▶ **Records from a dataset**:
·····

-- ==== Sys2Proof/Machine/ResetParts.lean ====
section
/-!
DEFINITION. Sys2Proof/Machine/ResetParts.lean: each part of the machine at entry into BOOT. Values that no rule
gives are DESIGN CHOICE or PRESUMED (log 3).
-/
namespace Sys2Proof.Machine

/-- Control-die block 0x00 at entry into BOOT (R856: STATE 0x1, CAUSE 0x01). -/
def resetSys : Sys :=
  { state := .boot, cause := 0x01, entered := 0, stepping := 0, haltCause := 0, bootSrc := 0, aCode := 0, bCode := 0,
    replay := 0, versionLo := 0, aChecked := false, bChecked := false, ownerDigest := none, bootCount := 1,
    prior := .run, lossSeen := false, replayDone := false, powerFailing := false,
    bar2 := 30, tripped := false }

/-- A module with both its lanes and spares intact. -/
def goodModule : LinkModule := { up := true, repaired := 0 }

/-- Every furrow link and management-ring segment up. -/
def resetLinks : Links :=
  { slice := Vector.replicate 34 (Vector.replicate 2 goodModule), ring := Vector.replicate 17 goodModule,
    detour := Vector.replicate 17 .none, mgmt := Vector.replicate 20 true }

/-- Decode-error registers at reset (Tables 2-10 and 2-11). -/
def resetDerr : Derr := { valid := false, overrun := false, kind := 0, agent := 0, count := 0, tick := 0, da := 0 }

/-- 1/16 ns in one beat of 50.000 Hz (R117). -/
def beat50Hz : Nat := 320000000

/-- The tracker at the start of BOOT (R85, R86, Table 3-3). -/
def resetTb : Tb :=
  { trk := .holdover, neverLocked := true, held := true, holdEv := false, stretchEv := false, splitEv := false, stray := 0,
    period := 0, tick := 0, beat := 0, phase := 0, length := beat50Hz, start := 0, target := beat50Hz,
    nominal := beat50Hz, prevEdge := none, run := [], edgeSeen := false, edgeEarly := false, holdBeats := 0, firstEdgeDue := true,
    part := 0, slipped := false, lockEdges := 0, inEdges := [],
    slip := none, splitDue := false, stretch := (0, 0), nextEpochE := none, epochE := 0,
    history := [{ beat := 0, start := 0 }], anchor := none }

/-- The default parameters of Table 8-3. -/
def defaultMigration : Migration :=
  { sample := 64, cls := 15, autoLift := true, autoMove := false, liftMin := 4096, evictHits := 256,
    liftPerBeat := 65536, promoteMin := 4194304, demoteMax := 65536, promoteBeats := 50, demoteBeats := 500,
    moveRate := 16, pools := Vector.replicate 3 (0, 0) }

/-- Stolon with nothing lifted. -/
def resetStolon : Stolon :=
  { lift := [], candidates := [], sampleCtr := 0, newLeader := false, evictions := [], liftsDue := [], batch := none,
    move := none, stalled := none, decided := none, windowBytes := 0, skips := 0 }

/-- A budget with no guarantee and no ceiling. -/
def freeBudget : Budget := { g := 0, c := none }

/-- A class that no function may name. -/
def noClass : ClassEnt :=
  { base := .scavenger, mask := 0, da := 0, size := 0, budget := Vector.replicate 5 freeBudget }

/-- Classes before an image: class 15 and range class 15 are NORMAL (log 3). -/
def resetClasses : Vector ClassEnt 32 :=
  ((Vector.replicate 32 noClass).set 15 { noClass with base := .normal, mask := BitVec.allOnes 64 }).set 31
    { noClass with base := .normal }

/-- Usage of a class at the opening of a window. -/
def noUse : ClassUse :=
  { used := Vector.replicate 5 0, n := 0, peak := 0, area := 0, low := Vector.replicate 5 .guaranteed, drops := 0,
    relabel := 0 }

/-- The regulator before its first window (Tables 16-8 and 16-9). -/
def resetQos : Qos :=
  { winTick := 0xFFFF, winBeat := 0xFFFFFFFFFFFF, fact := Vector.replicate 5 0x400,
    recs := List.replicate 32 (List.replicate 32 0), usage := Vector.replicate 32 noUse,
    closing := Vector.replicate 32 noUse, hold := true, closingHold := false, openPos := 0,
    aged := Vector.replicate 2 0, shortfall := Vector.replicate 5 0, weights := Vector.replicate 16 0 }

/-- One slice die before its stack is trained (Tables 8-2 and 17-4). -/
def resetSlice : Slice :=
  { offline := false, temp := 0, ref2x := false, hotEv := false, spareData := Vector.replicate 16 4,
    spareCa := Vector.replicate 16 1, trained := false, repaired := [], ce := 0, ue := 0, ueBeat := Vector.replicate 16 0, ueMissed := Vector.replicate 16 0,
    liftSkipEv := false, entries := 0, closedBeat := 0xFFFFFFFF, ch := Vector.replicate 16 0,
    chNow := Vector.replicate 16 0, chLatch := Vector.replicate 16 0, scrub := 0 }

/-- A DIMM or expander before training (Table 17-7). -/
def resetFar : FarPart := { present := false, lost := false, ce := 0, ue := 0, ueBeat := 0, ueMissed := 0, scrub := 0 }

/-- The ledger at the start of BOOT (Table 18-2, R679). -/
def resetLedger : Ledger :=
  { live := false, gapEv := false, rangeEv := false, gaps := 0, powerMw := 0, energy := 0, gain := 0,
    lastSample := (0, 0), msAcc := (0, 0, 0, 0), sinceGood := 0, meterPj := 0, fracPj := 0, epochGaps := 0,
    peakMw := 0, isOpen := false, epoch := 0, floor := 0, openPos := 0, openClk := 0, beatsLeft := 0, flags := 0, carryIn := 0,
    house := 0, receipts := [], resets := 0, cut := none, cfg := none, closed := [], retained := [], prevDigest := none,
    broken := false, collected := 0 }

/-- The LEDGER section before an image (log 3). -/
def resetLedgerCfg : LedgerCfg :=
  { policy := .house, housePpm := 0, reconPpm := 0, initGain := 0, domains := [] }

/-- A domain switched off. -/
def offDomain : Domain := { on := false, clamped := false, bad := false, rem := 0, onTime := 0, since := 0 }

/-- Power management at the start of BOOT (Table 19-9); the boot ROM drives the control die's domains only (R116):
they are the last six, 326 to 331 (log 3). -/
def resetPmc : Pmc :=
  { sag := false, sagEv := false, run := none, seqFailEv := false, seqId := 0, entry := 0, fPwr := 0x400, vin := 0,
    due := [], waitGood := none,
    domains := Vector.ofFn fun i : Fin 332 => { offDomain with on := decide (326 ≤ i.val) },
    clock := Vector.replicate 20 1024, issue := Vector.replicate 20 1024, cap := Vector.replicate 20 1024,
    hotSteps := Vector.replicate 20 0, lowPower := true, limitMs := 0, meanDue := false, lastStep := 2 ^ 64 - 1,
    entryEnd := 0, sagClk := 0, step := 0, failed := false, failClk := 0, temps := Vector.replicate 20 0, held := none }

/-- A ring that is not registered. -/
def resetRing : RingCtl :=
  { head := 0, en := false, overrun := false, lost := 0, addr := 0, entries := 0, vector := 0, tail := 0, phase := true }

/-- Window registers of a function at reset (Tables 15-6 to 15-9). -/
def resetWin : WinRegs :=
  { base := 0, cen := false, carve := 0, carved := 0, maddr := 0, rbase := 0, rlen := 0, rctl := 0, rbusy := false,
    rdone := false, merr := false, locked := 0 }

/-- PCI state of a function that no image enables. -/
def resetPci : PciCfg :=
  { en := false, vectors := 0, mse := false, vfEnable := false, numVfs := 0, pasidEn := false, atsEn := false,
    msixEn := false, funcMask := false, d3hot := false, disabled := false, mps := 0, mrrs := 2, roEn := true, idoEn := false,
    tag10 := false, ctoRange := 0, ctoOff := false, errRep := 0, aerStat := 0, aerMask := 0, aerSev := 0x00462030, acs := 0,
    bars := Vector.replicate 3 0, vfBars := Vector.replicate 2 0 }

/-- A port whose link is down; its bus number and the registers of a peer function are as at reset. -/
def resetPort : Port :=
  { up := false, rate := 0, width := 0, flit := false, bus := 0, peer := { resetPci with en := true } }

/-- The configuration before an image: generation 0 with nothing declared. -/
def resetCfg : Cfg :=
  { gen := 0, tables := [], kvs := [], classes := resetClasses, ledger := resetLedgerCfg,
    migration := defaultMigration, kernels := [] }

/-- Generations with no change in progress. -/
def resetConfig : ConfigState :=
  { cur := resetCfg, old := none, base := resetCfg, changes := [], rollback := none, flipNow := false }

/-- An erased journal region. -/
def resetRegion : Region := { number := 0, recs := [], erasing := false, failed := false }

/-- The journal writer with both regions erased. -/
def resetJournal : Journal :=
  { regions := Vector.replicate 2 resetRegion, active := 0, nextSeq := 1, writing := none, cont := none, waiting := [],
    compaction := .none, backlog := false, ring := [], coalesce := [], overflow := none, evseq := 0, evt := resetRing,
    evtHeld := [] }

/-- No carve declared. -/
def resetCarve : Carve :=
  { liftBytes := 0, kvPoolBytes := 0, stripeBase := 0, stripeSize := 0, poolBytes := 0, quotas := [], cribParts := [],
    stackRanges := [], dimmGb := 0, cxlGb := [], farRanges := [] }

/-- Before an image is accepted (R117: the nominal beat is 50.000 Hz). -/
def resetImage : ImageCfg :=
  { version := 0, digest := [], ownerKey := [], beatNom := 50000, epochBeats := 50, dumpBeats := 10, dimms := 0,
    cxl := 0, funcs := [], queues := [], carve := resetCarve, seqs := [], curves := [], special := [], reqs := [],
    zones := [] }

/-- The magic of a flash descriptor (R121). -/
def descriptorMagic : BitVec 64 := 0x4C474E4546313744

/-- An erased flash device whose descriptor and device area are in place. -/
def resetFlash : Flash :=
  { magic := descriptorMagic, slot := [], readable := true, cert := Config.deviceCert, metadata := Config.componentMetadata }

/-- The management endpoint at reset. -/
def resetMgmt : Mgmt :=
  { staging := none, parts := [], lastPart := 0, verified := false, eid := 0, oem := Vector.replicate 2 none,
    oemBusy := Vector.replicate 2 false, changeQueue := [], left := [] }

/-- A cell holding zero. -/
def zeroCell : Cell := { a := 0, w := 0 }

/-- A slot after a core reset (R443: SAT, NAN and LIVE clear). -/
def resetTile : Tile :=
  { int := false, kc := 8, n := 0, shape := 0, sat := false, nan := false, live := false, cells := [] }

/-- A core at the start of BOOT (Tables 12-10 to 12-12, R443). -/
def resetCore : Core :=
  { mode := .idle, g := Vector.replicate 64 0, v := Vector.replicate 32 0, lc := Vector.replicate 3 0,
    ls := Vector.replicate 3 0, le := Vector.replicate 3 0, pc := 0, modeReg := 8, modePend := none, epc := 0,
    tsp := 0, prog := 0, cause := 0, bd := false, ms := false, li := false, nest := 0, bank := false,
    tiles := Vector.replicate 8 resetTile, pend := [], stores := [], xfers := [], branch := none, cycles := 0,
    ymaskCycles := 0, long := false, lsrc := Vector.replicate 3 0, ldesc := [], arrFree := 0,
    slotFree := Vector.replicate 8 0, slotBusy := Vector.replicate 8 0, abort := none, drain := .none, launch := none, item := none, parts := [], queue := [], saved := none, lockedAt := none }

/-- A Flail with nothing to do. -/
def resetFlail : Flail :=
  { sorted := none, cur := none, reduced := [], ranges := [], applied := 0, holds := [], finished := [] }

/-- The ring with nothing in flight. -/
def resetHuskRing : Ring :=
  { nextSeq := 1, folded := 0, acked := 0, deltas := [], given := [], farHolds := [], farParts := [], chain := [],
    acks := [], reds := [], recons := [], rebuilt := [], arrivals := 0, merges := [] }

/-- A mailbox at reset (Tables 22-1 to 22-3). -/
def resetMbx : Mailbox :=
  { op := 0, len := 0, xaddr := 0, xlen := 0, st := .idle, status := 0, doneEv := false, opseq := 0, outLen := 0,
    data := List.replicate 3072 0, result := none, want := none, input := [], bulk := [] }

/-- A function at reset; its receipts start at 1 (R686) and CTL_CNT_PERM.OWN is 1 (Table 21-5). -/
def resetFunc : Func :=
  { pci := resetPci, derr := resetDerr, kvn := resetRing, held := [], pasid := 0, win := resetWin, mcode := 0,
    pfen := false, pfdepth := 0, mbx := resetMbx, msix := [], pba := [], seq := 1, cnt := Vector.replicate 8 0,
    cntPerm := 1, resetting := false, invals := [] }

/-- A queue pair at reset (Tables 14-3 to 14-6). -/
def resetQueue : Queue :=
  { func := none, reserve := 0, maxf := 0, tail := 0, head := 0, sqb := 0, cqb := 0, sqs := 0, cqs := 0, vec := 0,
    en := false, ien := false, iall := false, sqh := 0, cqt := 0, cph := true, err := false, errcode := 0,
    inflight := 0, stopped := false, cqDead := false, fetched := [], groupFails := 0, rmark := false }

/-- A bridge at reset. -/
def resetBridge : Bridge :=
  { offline := false, lines := [], victims := [], side := [], filling := none, waiting := [], watches := [],
    ranges := [], lastQ := 255, fetches := 0, admits := 0 }

/-- An empty buffer pool. -/
def resetPool : Pool := { bufs := [], gens := [] }

/-- Recovery registers at reset (Table 20-9); the mirrors of R774. -/
def resetRec : Rec :=
  { epoch := 0, hold := false, standin := none, huskLost := false, done := true, active := [], reports := [],
    mirrors := Vector.ofFn fun f : Fin 64 => [f.val % 16, (f.val + 8) % 16], crash := [] }

/-- A counter bank of `p` programmable and `k` fixed counters. -/
def resetBank (p k : Nat) : Bank :=
  { prog := List.replicate p 0, sel := List.replicate p 0, changed := List.replicate p false,
    fixed := List.replicate k 0 }

/-- Counters and sampling at reset (Tables 21-1, 21-10). -/
def resetCnt : Cnt :=
  { slice := Vector.replicate 17 (resetBank 16 6), core := Vector.replicate 136 (resetBank 4 1),
    bridge := Vector.replicate 2 (resetBank 16 54), control := resetBank 8 0, dump := resetRing, dumps := [],
    dumpSeq := 1, dumpLost := 0, dumpOpen := 0, dumpLeft := 0, dumpFlags := 0, latch := none, pip := resetRing, pipRate := 0x0E,
    pipSample := false, pipSkip := 0, pipSeq := 0, ignored := [] }

end Sys2Proof.Machine
end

·····

▶ **TASK GOAL**:
Find "Power management at" in the entries above and copy that whole line exactly, then each line after it through the line that contains "def resetPmc : Pmc".

▶ **ANSWER SPACE**:
/-- Power management at the start of BOOT (Table 19-9); the boot ROM drives the control die's domains only (R116):
they are the last six, 326 to 331 (log 3). -/
def resetPmc : Pmc :=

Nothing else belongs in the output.